(Activity):
Please show every line in the entries below that includes the word "offset".

Saved data entries:
/-- The well-formed commands. -/
def Instr.wf (i : Instr) : Bool :=
  match i with
  | .supplyOn t => timeOk t
  | .stage0Complete t => timeOk t
  | .stage1Complete t straps => timeOk t && decide (straps.length = 6)
  | .translationComplete t _ native => timeOk t && decide (native.length ≤ 524288)
  | .stage2Complete t tables => timeOk t && decide (tables.length = 3)
  | .stage3Complete t => timeOk t
  | .pairNegotiation t _ => timeOk t
  | .stageTimeout t _ => timeOk t
  | .supplyInterruption t => timeOk t
  | .storeExhausted t => timeOk t
  | .supplyReturn t _ _ converters => timeOk t && noRepeat converters
  | .supplyMeasurement t _ => timeOk t
  | .cycleBoundary t => timeOk t
  | .imageSealed t => timeOk t
  | .imageLate t => timeOk t
  | .groupLinkTimeout t _ => timeOk t
  | .releaseToken t _ => timeOk t
  | .laneDrink t _ _ _ => timeOk t
  | .tokenTimeout t _ => timeOk t
  | .xMov _ _ _ _ _ => true
  | .xLdi _ _ _ _ _ => true
  | .xCvt _ _ _ _ _ _ => true
  | .xSel _ _ _ _ _ _ => true
  | .xLd _ _ _ _ a _ indexed _ => (indexed || a = 0)
  | .xSt _ _ _ _ a indexed _ => (indexed || a = 0)
  | .xStl _ _ _ _ a indexed _ => (indexed || a = 0)
  | .xAdd _ _ ty _ _ _ => ty.isNum
  | .xSub _ _ ty _ _ _ => ty.isNum
  | .xMul _ _ ty _ _ _ => ty.isNum
  | .xDiv _ _ ty _ _ _ => ty.isNum
  | .xRem _ _ ty _ _ _ => ty.isInt
  | .xNeg _ _ ty _ _ => ty.isNum
  | .xAbs _ _ ty _ _ => ty.isNum
  | .xMin _ _ ty _ _ _ => ty.isNum
  | .xMax _ _ ty _ _ _ => ty.isNum
  | .xAdds _ _ ty _ _ _ => ty.isInt
  | .xSubs _ _ ty _ _ _ => ty.isInt
  | .xSqrt _ _ ty _ _ => ty.isFloat
  | .xAddi _ _ ty _ _ _ => ty.isInt
  | .xRint _ _ ty _ _ => ty.isFloat
  | .xLimit _ _ ty _ _ _ => ty.isNum
  | .xAnd _ _ ty _ _ _ => ty.isBits
  | .xOr _ _ ty _ _ _ => ty.isBits
  | .xXor _ _ ty _ _ _ => ty.isBits
  | .xNot _ _ ty _ _ => ty.isBits
  | .xShl _ _ ty _ _ _ => ty.isInt
  | .xShr _ _ ty _ _ _ => ty.isInt
  | .xShli _ _ ty _ _ _ => ty.isInt
  | .xShri _ _ ty _ _ _ => ty.isInt
  | .xRol _ _ ty _ _ _ => ty.isInt
  | .xRor _ _ ty _ _ _ => ty.isInt
  | .xGetb _ _ ty _ _ imm => (ty.isInt && decide (imm.toNat < ty.width))
  | .xSetb _ _ ty _ _ imm => (ty.isInt && decide (imm.toNat < ty.width))
  | .xClrb _ _ ty _ _ imm => (ty.isInt && decide (imm.toNat < ty.width))
  | .xEq _ _ _ _ _ _ => true
  | .xNe _ _ _ _ _ _ => true
  | .xLt _ _ ty _ _ _ => ty.isNum
  | .xLe _ _ ty _ _ _ => ty.isNum
  | .xGt _ _ ty _ _ _ => ty.isNum
  | .xGe _ _ ty _ _ _ => ty.isNum
  | .xIsnan _ _ ty _ _ => ty.isFloat
  | .xJmp _ _ off => fwdOk off
  | .xBrt _ _ _ off => fwdOk off
  | .xBrf _ _ _ off => fwdOk off
  | .xLoop _ _ _ off bound => (backOk off && boundOk bound)
  | .loopBound _ _ off bound => (backOk off && boundOk bound)
  | .xCall _ _ _ => true
  | .xRet _ _ => true
  | .xEnd _ _ => true
  | .xHalt _ _ _ => true
  | .xTon _ _ _ _ _ _ => true
  | .xTof _ _ _ _ _ _ => true
  | .xTp _ _ _ _ _ _ => true
  | .xCtu _ _ _ _ _ _ _ => true
  | .xCtd _ _ _ _ _ _ _ => true
  | .xCtud _ _ _ _ _ _ _ => true
  | .xRTrig _ _ _ _ _ => true
  | .xFTrig _ _ _ _ _ => true
  | .xNop _ _ => true
  | .xSteps _ _ _ => true
  | .xPeriod _ _ _ => true
  | .stepBudget _ _ steps => decide (steps < 2 ^ 64)
  | .tallyMessage t _ _ _ _ _ _ => timeOk t
  | .voteDeadline t _ _ => timeOk t
  | .verdictTimeout t => timeOk t
  | .holdVote t _ _ => timeOk t
  | .pour t recv => timeOk t && recv.all PourCopy.wf
  | .pourWindowEnd t => timeOk t
  | .pourLate t => timeOk t
  | .laneEccError t _ => timeOk t
  | .laneTrap t _ => timeOk t
  | .laneResetComplete t _ native => timeOk t && decide (native.length ≤ 524288)
  | .reintegrationCopyComplete t _ _ => timeOk t
  | .reintegrationTimeout t _ => timeOk t
  | .laneRejoin t _ => timeOk t
  | .laneCommand t via _ => timeOk t && via.wf
  | .staggerWrite t via _ => timeOk t && via.wf
  | .placementRequest t via _ => timeOk t && via.wf
  | .placementMove t => timeOk t
  | .placementResume t => timeOk t
  | .fallbackMove t _ => timeOk t
  | .debugAttach t via => timeOk t && via.wf
  | .debugBreakpoint t _ => timeOk t
  | .debugRun t => timeOk t
  | .debugStep t _ => timeOk t
  | .debugWriteVariable t _ w => timeOk t && w.wf
  | .breakpointHit t _ => timeOk t
  | .taskRestart t via _ _ => timeOk t && via.wf
  | .retainedSnapshot t => timeOk t
  | .cmdRun t via => timeOk t && via.wf
  | .cmdStop t via => timeOk t && via.wf
  | .cmdHold t via => timeOk t && via.wf
  | .cmdResume t via => timeOk t && via.wf
  | .cmdRestart t via => timeOk t && via.wf
  | .cmdExchange t via => timeOk t && via.wf
  | .modeChange t => timeOk t
  | .warmRestartBoot t => timeOk t
  | .warmRestartComplete t => timeOk t
  | .warmRestartTimeout t => timeOk t
  | .forceKindWrite t via _ _ => timeOk t && via.wf
  | .forceTargetWrite t via _ _ => timeOk t && via.wf
  | .forceValueWrite t via _ _ => timeOk t && via.wf
  | .forceActivate t via _ => timeOk t && via.wf
  | .forceRemove t via _ => timeOk t && via.wf
  | .forceBoundary t _ => timeOk t
  | .csApply t via => timeOk t && via.wf
  | .csDiscard t via => timeOk t && via.wf
  | .changeSetEffect t badLanes => timeOk t && noRepeat badLanes
  | .mapWrite t via _ => timeOk t && via.wf
  | .mapConfirm t via digest => timeOk t && via.wf && decide (digest.length = 32)
  | .mapExpiry t => timeOk t
  | .mapCopiesWritten t => timeOk t
  | .mapPeriodicCheck t _ _ _ => timeOk t
  | .boundaryStrobe t _ => timeOk t
  | .requestFrame t _ => timeOk t
  | .requestLinkTimeout t => timeOk t
  | .fabricLinkFrame t _ => timeOk t
  | .fabricLinkTimeout t _ => timeOk t
  | .discrepancyTimeout t _ => timeOk t
  | .restoreDelayExpiry t _ => timeOk t
  | .dsdWarning t _ => timeOk t
  | .vigilanceTrip t _ => timeOk t
  | .testPulse t _ => timeOk t
  | .testPulseEnd t _ => timeOk t
  | .readbackTimeout t _ => timeOk t
  | .ackPulse t _ _ _ _ _ => timeOk t
  | .restartPulse t _ _ _ _ _ => timeOk t
  | .dualRailFault t => timeOk t
  | .fabricMemoryFault t => timeOk t
  | .sample t _ x => timeOk t && x.wf
  | .stateFrame t _ _ => timeOk t
  | .edgeFrame t _ _ => timeOk t
  | .outputFrame t _ _ => timeOk t
  | .driveFrame t _ _ => timeOk t
  | .applyInstant t _ => timeOk t
  | .configWrite t _ _ => timeOk t
  | .configAck t _ _ => timeOk t
  | .functionWrite t via _ _ => timeOk t && via.wf
  | .bankEntryWrite t via _ _ _ => timeOk t && via.wf
  | .alignmentWrite t via _ _ => timeOk t && via.wf
  | .bankSwapRequest t via _ => timeOk t && via.wf
  | .bankSwap t => timeOk t
  | .maxOn t _ => timeOk t
  | .chatterWindow t _ => timeOk t
  | .overcurrentTrip t _ => timeOk t
  | .shortCircuit t _ => timeOk t
  | .demagOver t _ _ => timeOk t
  | .demagHoldExpiry t _ => timeOk t
  | .switchOnResumed t _ => timeOk t
  | .openLoad t _ => timeOk t
  | .switchStuck t _ => timeOk t
  | .groupOutputSilent t _ => timeOk t
  | .keepaliveLoss t _ => timeOk t
  | .groupConverterFail t _ => timeOk t
  | .safeStateWrite t via _ _ => timeOk t && via.wf
  | .deratingWrite t via _ _ => timeOk t && via.wf
  | .tripThresholdWrite t via _ _ => timeOk t && via.wf
  | .frameReceived t _ f => timeOk t && f.wf
  | .frameTransmit t _ => timeOk t
  | .guardianCut t _ => timeOk t
  | .macAgeOut t _ => timeOk t
  | .linkDown t _ => timeOk t
  | .linkUp t _ _ => timeOk t
  | .supervisionFrameSend t _ => timeOk t
  | .redundancyDegraded t _ => timeOk t
  | .beaconSend t => timeOk t
  | .beaconReceived t _ _ => timeOk t
  | .beaconTimeout t => timeOk t
  | .guardianTableCheck t readBack => timeOk t && decide (readBack.length ≤ 128)
  | .guardianCounterFault t _ _ _ => timeOk t
  | .ptpSync t _ _ => timeOk t
  | .followUp t _ _ _ _ => timeOk t
  | .ptpAnnounce t _ _ _ => timeOk t
  | .ptpDelayMessage t _ _ _ _ => timeOk t
  | .ptpManagement t _ _ _ _ => timeOk t
  | .ptpSyncSend t _ _ => timeOk t
  | .announceTimeout t _ => timeOk t
  | .syncSilence t _ => timeOk t
  | .domainPreference t => timeOk t
  | .holdoverExhausted t => timeOk t
  | .referenceMoved t => timeOk t
  | .slewComplete t => timeOk t
  | .rebase t via => timeOk t && via.wf
  | .servoModeWrite t via _ => timeOk t && via.wf
  | .servoUpdateTimeout t => timeOk t
  | .pdReceived t p => timeOk t && p.wf
  | .pdSend t _ => timeOk t
  | .mdNotification t m => timeOk t && m.wf
  | .mdRequest t m => timeOk t && m.wf
  | .mdReply t m => timeOk t && m.wf
  | .mdReplyQuery t m => timeOk t && m.wf
  | .mdConfirm t m => timeOk t && m.wf
  | .mdError t m => timeOk t && m.wf
  | .mdTimeout t _ => timeOk t
  | .mvbMasterFrame t _ _ => timeOk t
  | .mvbSlaveFrame t _ _ _ => timeOk t
  | .mvbDeviceStatus t _ => timeOk t
  | .mvbForeignMaster t => timeOk t
  | .mvbLineFault t _ => timeOk t
  | .canRpdo t _ f => timeOk t && f.wf
  | .canSyncReceived t _ => timeOk t
  | .canHeartbeatSend t _ => timeOk t
  | .canHeartbeatLost t _ _ => timeOk t
  | .tpdoWithdraw t _ _ => timeOk t
  | .canErrorPassive t _ => timeOk t
  | .canBusOff t _ => timeOk t
  | .canBusOffRecovery t _ => timeOk t
  | .sdoUploadInitiate t _ _ _ => timeOk t
  | .sdoDownloadInitiate t _ _ _ _ data => timeOk t && decide (data.length ≤ 4)
  | .sdoSegment t _ _ _ data => timeOk t && decide (data.length ≤ 7)
  | .sdoBlockTransfer t _ seqno _ data => timeOk t && decide (data.length ≤ 7 ∧ 1 ≤ seqno ∧ seqno ≤ 127)
  | .sdoSegmentTimeout t _ => timeOk t
  | .linkReplay t _ _ => timeOk t
  | .directRead t _ _ _ _ => timeOk t
  | .directPostedWrite t _ _ _ _ => timeOk t
  | .directNonpostedWrite t _ _ _ _ => timeOk t
  | .exclusiveRead t _ _ _ => timeOk t
  | .exclusiveWrite t _ _ _ => timeOk t
  | .eventQueuePop t _ _ => timeOk t
  | .directCompletion t _ _ _ => timeOk t
  | .bridgeTimeout t _ _ => timeOk t
  | .semaphoreBreak t _ => timeOk t
  | .lateError t _ _ _ _ _ _ => timeOk t
  | .eventPoll t => timeOk t
  | .dmaDoorbell t _ _ => timeOk t
  | .dmaAbort t _ _ => timeOk t
  | .dmaDescriptorDone t _ => timeOk t
  | .chainLimit t _ => timeOk t
  | .dmaBusError t _ => timeOk t
  | .dmaRestart t => timeOk t
  | .dmaEngineRestart t via => timeOk t && via.wf
  | .heartbeatSend t => timeOk t
  | .siphonHeartbeat t f => timeOk t && f.wf
  | .partnerLost t => timeOk t
  | .siphonImage t f => timeOk t && f.wf
  | .forwardImageLate t => timeOk t
  | .siphonDelta t f => timeOk t && f.wf
  | .deltaDeadline t => timeOk t
  | .siphonState t f _ => timeOk t && f.wf
  | .siphonResync t f => timeOk t && f.wf
  | .siphonControl t f _ => timeOk t && f.wf
  | .renewSend t => timeOk t
  | .refereeConfirm t m => timeOk t && m.wf
  | .refereeGrant t m => timeOk t && m.wf
  | .refereeRevoke t m => timeOk t && m.wf
  | .refereeRefuse t m => timeOk t && m.wf
  | .leaseExpiry t => timeOk t
  | .refereeSilent t => timeOk t
  | .handOver t via => timeOk t && via.wf
  | .pairJoin t via => timeOk t && via.wf
  | .exchangeAbort t via => timeOk t && via.wf
  | .handoverSend t => timeOk t
  | .handoverDrive t => timeOk t
  | .handoverDone t => timeOk t
  | .reversion t => timeOk t
  | .resyncComplete t => timeOk t
  | .resyncTimeout t => timeOk t
  | .shadowPeriodExpiry t => timeOk t
  | .ledFallback t => timeOk t
  | .abOpen t _ addr _ _ nonce => timeOk t && (decide (addr < 2 ^ 48) && decide (nonce.length = 16))
  | .abAuth t via => timeOk t && via.wf
  | .abClose t via => timeOk t && via.wf
  | .abKeepalive t via => timeOk t && via.wf
  | .abRead t via _ _ => timeOk t && via.wf
  | .abWrite t via _ _ _ data => timeOk t && via.wf && decide (data.length ≤ 1400)
  | .abReadSegment t via _ _ offset length => timeOk t && via.wf && decide (offset + length ≤ 2 ^ 32)
  | .abWriteSegment t via _ _ offset _ _ data => timeOk t && via.wf && (decide (data.length ≤ 1400) && decide (offset + data.length ≤ 2 ^ 32))
  | .abBulkRead t via _ _ offset length => timeOk t && via.wf && decide (offset + length ≤ 2 ^ 32)
  | .abReadSignal t via _ => timeOk t && via.wf
  | .abWriteSignal t via _ _ data => timeOk t && via.wf && decide (data.length ≤ 1400)
  | .abEvents t via _ => timeOk t && via.wf
  | .sessionOpenTimeout t n => timeOk t && decide (n ≠ 0)
  | .idleTimeout t n => timeOk t && decide (n ≠ 0)
  | .boundaryWrite t _ _ => timeOk t
  | .keyWrite t via level key => timeOk t && via.wf && (decide (key.length = 32) && decide (level ≠ 0))
  | .restoreDefaults t via => timeOk t && via.wf
  | .recorderMeasurement t _ _ _ => timeOk t
  | .recordWrite t _ _ => timeOk t
  | .recorderFault t => timeOk t
  | .codeMapWrite t via _ => timeOk t && via.wf
  | .updBegin t via => timeOk t && via.wf
  | .updBlock t via offset length _ data => timeOk t && via.wf && (decide (data.length ≤ 1024) && decide (offset + length < 2 ^ 32))
  | .updVerify t via => timeOk t && via.wf
  | .updVerifyComplete t badLanes _ => timeOk t && noRepeat badLanes
  | .updActivate t via => timeOk t && via.wf
  | .updAbort t via => timeOk t && via.wf
  | .trialFallback t => timeOk t
  | .fabricReserveExhausted t => timeOk t
  | .pumpedRailAtHoldLevel t _ => timeOk t
  | .counterCauseCleared t => timeOk t
  | .delayReqSend t _ _ => timeOk t
  | .announceSend t _ _ => timeOk t
  | .consumerHeartbeatReceived t _ _ => timeOk t
  | .cisternEccError t => timeOk t

end Sys2Proof
end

(Written reply):
  | .abReadSegment t via _ _ offset length => timeOk t && via.wf && decide (offset + length ≤ 2 ^ 32)
  | .abWriteSegment t via _ _ offset _ _ data => timeOk t && via.wf && (decide (data.length ≤ 1400) && decide (offset + data.length ≤ 2 ^ 32))
  | .abBulkRead t via _ _ offset length => timeOk t && via.wf && decide (offset + length ≤ 2 ^ 32)
  | .updBlock t via offset length _ data => timeOk t && via.wf && (decide (data.length ≤ 1024) && decide (offset + length < 2 ^ 32))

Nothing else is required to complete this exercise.